[Exercise data Boundary: Start]

-- ==== Sys2Proof/Machine/Flow.lean ====
section
/-! DEFINITION. No-op and control transfer (spec/40_step_and_control.md R61 to R66). A meaning is given the state at the
start of the `Step`, with `pc = a`; `State.advance` makes the advance of fetch (R60; log 8). -/

namespace Sys2Proof.Machine

/-- 0000, NOP (R61): nothing but the advance of `pc`. -/
def execNop (s : State) : Result := .next s.advance

/-- 00EE, RET (R62): pop `pc`; StackUnderflow when `sp = 0`. -/
def execRet (s : State) : Result :=
  match s.advance.popPc with
  | some t => .next t
  | none => .next (s.raiseBy .stackUnderflow .ret)

/-- 1NNN, JP nnn (R63): `pc <- zext_16(NNN)`; no target is checked (R66). -/
def execJpNnn (nnn : Addr12) (s : State) : Result := .next { s.advance with pc := zext16 nnn }

/-- 2NNN, CALL nnn (R64): push the advanced `pc`, then jump; StackOverflow when `sp = 16`. -/
def execCallNnn (nnn : Addr12) (s : State) : Result :=
  match s.advance.push s.advance.pc with
  | some t => .next { t with pc := zext16 nnn }
  | none => .next (s.raiseBy .stackOverflow (.callNnn nnn))

/-- BNNN, JP V0, nnn (R65): `pc <- zext_16(V[0]) +16 zext_16(NNN)`, not reduced to 12 bits. -/
def execJpV0Nnn (nnn : Addr12) (s : State) : Result :=
  .next { s.advance with pc := zext16 (s.getV 0) + zext16 nnn }

end Sys2Proof.Machine
end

[Exercise data Boundary: End]

* **Exercise**: Write out again, exactly, the lines from the one holding "def execCallNnn (nnn" through the end of the listing, with both ends included.

* **Answer for the task**:
def execCallNnn (nnn : Addr12) (s : State) : Result :=
  match s.advance.push s.advance.pc with
  | some t => .next { t with pc := zext16 nnn }
  | none => .next (s.raiseBy .stackOverflow (.callNnn nnn))

/-- BNNN, JP V0, nnn (R65): `pc <- zext_16(V[0]) +16 zext_16(NNN)`, not reduced to 12 bits. -/
def execJpV0Nnn (nnn : Addr12) (s : State) : Result :=
  .next { s.advance with pc := zext16 (s.getV 0) + zext16 nnn }

end Sys2Proof.Machine
end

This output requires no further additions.